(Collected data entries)
******
-- ==== Sys2Proof/Certificates/Slice0/Obligations.lean ====
section
/-! DEFINITION. The statements about the block, for the provers. -/

open Sys2Proof Sys2Proof.Machine

/-- For every command c and state s, a step of s with c at the front of its queue is exec of c on s with the rest of the
queue. Derived from spec/01_array_hierarchy.md R28. -/
def Obligations.StepRunsFront : Prop :=
  ∀ (c : Instr) (s : State) (rest : List Instr),
    step { s with pending := c :: rest } = exec c { s with pending := rest }

/-- A well-formed command answers a next state whose queue is the queue it was given; an ill-formed term is refused by
name and nothing faults. The model's own choice (log entry 2, DESIGN CHOICE): a step on an empty queue puts in the
queue the first time-driven row that has an effect at this tick and changes nothing else; when none has, it lets the
commits of the tick reach the request lines of the hub, then lets the oldest bulk request complete, then queues the
tick's work of the engines and DMA channels, once a tick, then lets a REG.MODIFY write, and, when nothing of this is
left, advances the clock by exactly one tick and changes nothing else. Derived from spec/01_array_hierarchy.md R28,
spec/02_time_and_release.md. Where it goes beyond these rules it is the model's own choice or reading: log entry 2. -/
def Obligations.QueueAndTick : Prop :=
  (∀ (c : Instr) (s : State),
    (c.wf = true → ∃ d, Gives c s d) ∧ (c.wf = false → exec c s = .refused .illFormed)) ∧
  (∀ d : Dev,
    (∀ i, d.firstDue = some i → step { pending := [], dev := d } = .next { pending := [i], dev := d }) ∧
    (d.firstDue = none →
      let then_ (l : List Instr) (e : Dev) : Prop := step { pending := [], dev := d } = .next { pending := l, dev := e }
      (d.hub.held ≠ [] → then_ [] d.settleHub) ∧
      (d.hub.held = [] → d.link.bulk ≠ [] → then_ [] d.bulkNext) ∧
      (d.hub.held = [] → d.link.bulk = [] → d.tb.workAt ≤ d.now →
        then_ d.tickRows { d with tb := { d.tb with workAt := d.now + 1 } }) ∧
      (d.hub.held = [] → d.link.bulk = [] → d.now < d.tb.workAt → d.cmd.modify ≠ none → then_ [] d.modifyEnd) ∧
      (d.hub.held = [] → d.link.bulk = [] → d.now < d.tb.workAt → d.cmd.modify = none →
        then_ [] { d with now := d.now + 1 })))

/-- From every state whose memory lists strictly rising addresses and no byte equal to what an unlisted address reads
as, a step that answers a next state answers one whose memory is in the same form, whatever command is at the front,
and on an empty queue. Derived from spec/01_array_hierarchy.md, spec/12_vertex_engines.md, spec/13_dma.md. -/
def Obligations.MemoryCanonicalKept : Prop :=
  ∀ s t : State, step s = .next t → Inv s → Inv t

/-- The memory of State.reset is in canonical form, and every byte of it reads 0; the queue is empty. After reset the
block is in the boot state with its units off: the chip tick count is 0; no command is in flight, no record is
queued at any source and no packet waits for a group or the service port; PWR_STAT reads BOOT; source 1 and the
fault sources are enabled and the others are not; every fabric reads 0.72 V and every slack 255; group H listens and
the others are off; every engine is HALTED at PC 0, every channel IDLE, every synthesiser off and every path on its
identity bank; and CAL_BGPER, CAL_CTRL and DPD_GRD of every unit read their reset values. Derived from
spec/15_power_and_heat.md R347, spec/00_scope.md R5, spec/00_scope.md R6, spec/14_event_hub.md R340,
spec/08_predistortion.md Table 8.6, spec/09_calibration.md Table 9.6. Where it goes beyond these rules it is the
model's own choice or reading: log entries 4, 6. -/
def Obligations.ResetState : Prop :=
  (Inv State.reset ∧ State.reset.pending = [] ∧ ∀ a, Memory.read State.reset.dev.mem a = 0) ∧
  (let d := State.reset.dev
  d.powered = false ∧ d.now = 0 ∧ d.chipState = 0 ∧ d.cmd.flight = [] ∧ d.tb.st = .noRef ∧ (d.lg 0).st = .listen ∧
  (d.lg 1).st = .off ∧ (d.lg 2).st = .off ∧ (d.src 8).en = true ∧ (d.src 48).en = true ∧ (d.src 112).en = false ∧
  (∀ n, (d.src n).en = (n == 1 || isFaultSource n) ∧ (d.src n).q = [] ∧ (d.src n).lost = false ∧ (d.src n).act = false) ∧ (∀ g vc, d.queueOf g vc = []) ∧
  d.jtag.out = [] ∧ (∀ i, d.fabV i = 0x22 ∧ d.slack i = 255) ∧
  (∀ i, (d.eng i).st = .halted ∧ (d.eng i).pc = 0) ∧ (∀ i, (d.chan i).st = .idle) ∧ (∀ i, (d.syn i).st = .off) ∧
  (∀ q : Fin 4, d.f (.calBgper q) 15 0 = 1000 ∧ d.f (.calCtrl q) 6 0 = 0x7F ∧ d.fb (.calCtrl q) 31 = false) ∧
  (∀ p : Fin 64, d.f (.dpdGrd p) 15 8 = 16 ∧ d.f (.dpdGrd p) 5 0 = 4 ∧ d.f (.dpdGrd p) 19 16 = 8 ∧
    d.fb (.dpdGrd p) 31 = true ∧ (d.path p).store = 2 ∧ (d.path p).live = none))

/-- A step that answers a next state answers one whose tick counter is not below the one before. Derived from
spec/02_time_and_release.md. -/
def Obligations.ClockNeverBack : Prop :=
  ∀ s t : State, step s = .next t → s.dev.now ≤ t.dev.now

/-- After words are stored from an address, each byte of the stored range reads the byte of its word, least significant
first, and every byte outside the range reads as before. Derived from spec/03_command_plane.md R68. -/
def Obligations.MemoryReadAfterWrite : Prop :=
  ∀ (d : Dev) (a : Nat) (ws : List Word),
    (∀ (i : Nat) (h : i < ws.length) (k : Fin 4),
      Memory.read (d.storeWords a ws).mem (a + 4 * i + k) = (ws[i]).extractLsb' (8 * k) 8) ∧
    (∀ b, b < a ∨ a + 4 * ws.length ≤ b → Memory.read (d.storeWords a ws).mem b = Memory.read d.mem b)

/-- ADD, SUB, AND, OR, XOR, SLL, SRL, SRA, SLT, SLTU, MUL and MULH of a running engine complete: rd takes the result of
Table 12.4 (shifts by rs2 bits 4:0, MULH the high word of the signed product), s0 takes no write, PC advances by 4,
and nothing else of the block changes. ADDI (sign-extended), ANDI, ORI, XORI (zero-extended), LUI, SLLI, SRLI and
SRAI of a running engine complete: rd takes the result of Table 12.4, s0 takes no write, PC advances by 4, and
nothing else of the block changes. Derived from spec/12_vertex_engines.md R297, spec/12_vertex_engines.md Table
12.4. Where it goes beyond these rules it is the model's own choice or reading: log entry 2. -/
def Obligations.EngScalars : Prop :=
  (∀ (s : State) (e : Fin 16) (rd rs1 rs2 : Reg5), CanRun s.dev e →
    let a := (s.dev.eng e).sreg rs1.toNat
    let b := (s.dev.eng e).sreg rs2.toNat
    let k := b.toNat % 32
    ScalarResult (.veAdd e rd rs1 rs2) s s.dev e rd (BitVec.ofNat 32 (a.toNat + b.toNat)) ∧
    ScalarResult (.veSub e rd rs1 rs2) s s.dev e rd (BitVec.ofInt 32 (a.toInt - b.toInt)) ∧
    ScalarResult (.veAnd e rd rs1 rs2) s s.dev e rd (a &&& b) ∧
    ScalarResult (.veOr e rd rs1 rs2) s s.dev e rd (a ||| b) ∧
    ScalarResult (.veXor e rd rs1 rs2) s s.dev e rd (a ^^^ b) ∧
    ScalarResult (.veSll e rd rs1 rs2) s s.dev e rd (BitVec.ofNat 32 (a.toNat * 2 ^ k)) ∧
    ScalarResult (.veSrl e rd rs1 rs2) s s.dev e rd (BitVec.ofNat 32 (a.toNat / 2 ^ k)) ∧
    ScalarResult (.veSra e rd rs1 rs2) s s.dev e rd (BitVec.ofInt 32 (a.toInt / 2 ^ k)) ∧
    ScalarResult (.veSlt e rd rs1 rs2) s s.dev e rd (if a.toInt < b.toInt then 1 else 0) ∧
    ScalarResult (.veSltu e rd rs1 rs2) s s.dev e rd (if a.toNat < b.toNat then 1 else 0) ∧
    ScalarResult (.veMul e rd rs1 rs2) s s.dev e rd (BitVec.ofNat 32 (a.toNat * b.toNat)) ∧
    ScalarResult (.veMulh e rd rs1 rs2) s s.dev e rd (BitVec.ofInt 32 (a.toInt * b.toInt / 2 ^ 32))) ∧
  (∀ (s : State) (e : Fin 16) (rd rs1 : Reg5) (imm : BitVec 16) (sh : BitVec 5), CanRun s.dev e →
    let a := (s.dev.eng e).sreg rs1.toNat
    ScalarResult (.veAddi e rd rs1 imm) s s.dev e rd (BitVec.ofInt 32 (a.toInt + imm.toInt)) ∧
    ScalarResult (.veAndi e rd rs1 imm) s s.dev e rd (a &&& BitVec.ofNat 32 imm.toNat) ∧
    ScalarResult (.veOri e rd rs1 imm) s s.dev e rd (a ||| BitVec.ofNat 32 imm.toNat) ∧
    ScalarResult (.veXori e rd rs1 imm) s s.dev e rd (a ^^^ BitVec.ofNat 32 imm.toNat) ∧
    ScalarResult (.veLui e rd imm) s s.dev e rd (BitVec.ofNat 32 (imm.toNat * 65536)) ∧
    ScalarResult (.veSlli e rd rs1 sh) s s.dev e rd (BitVec.ofNat 32 (a.toNat * 2 ^ sh.toNat)) ∧
    ScalarResult (.veSrli e rd rs1 sh) s s.dev e rd (BitVec.ofNat 32 (a.toNat / 2 ^ sh.toNat)) ∧
    ScalarResult (.veSrai e rd rs1 sh) s s.dev e rd (BitVec.ofInt 32 (a.toInt / 2 ^ sh.toNat)))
******
- _WHAT TO WORK ON_
The required answer is the run of lines above, starting at the line with "(∀ (c : Instr)" and ending at the line with "(d.hub.held = [] → d.link.bulk ≠", reproduced exactly with both ends.

- _REPLY TO THE EXERCISE_
  (∀ (c : Instr) (s : State),
    (c.wf = true → ∃ d, Gives c s d) ∧ (c.wf = false → exec c s = .refused .illFormed)) ∧
  (∀ d : Dev,
    (∀ i, d.firstDue = some i → step { pending := [], dev := d } = .next { pending := [i], dev := d }) ∧
    (d.firstDue = none →
      let then_ (l : List Instr) (e : Dev) : Prop := step { pending := [], dev := d } = .next { pending := l, dev := e }
      (d.hub.held ≠ [] → then_ [] d.settleHub) ∧
      (d.hub.held = [] → d.link.bulk ≠ [] → then_ [] d.bulkNext) ∧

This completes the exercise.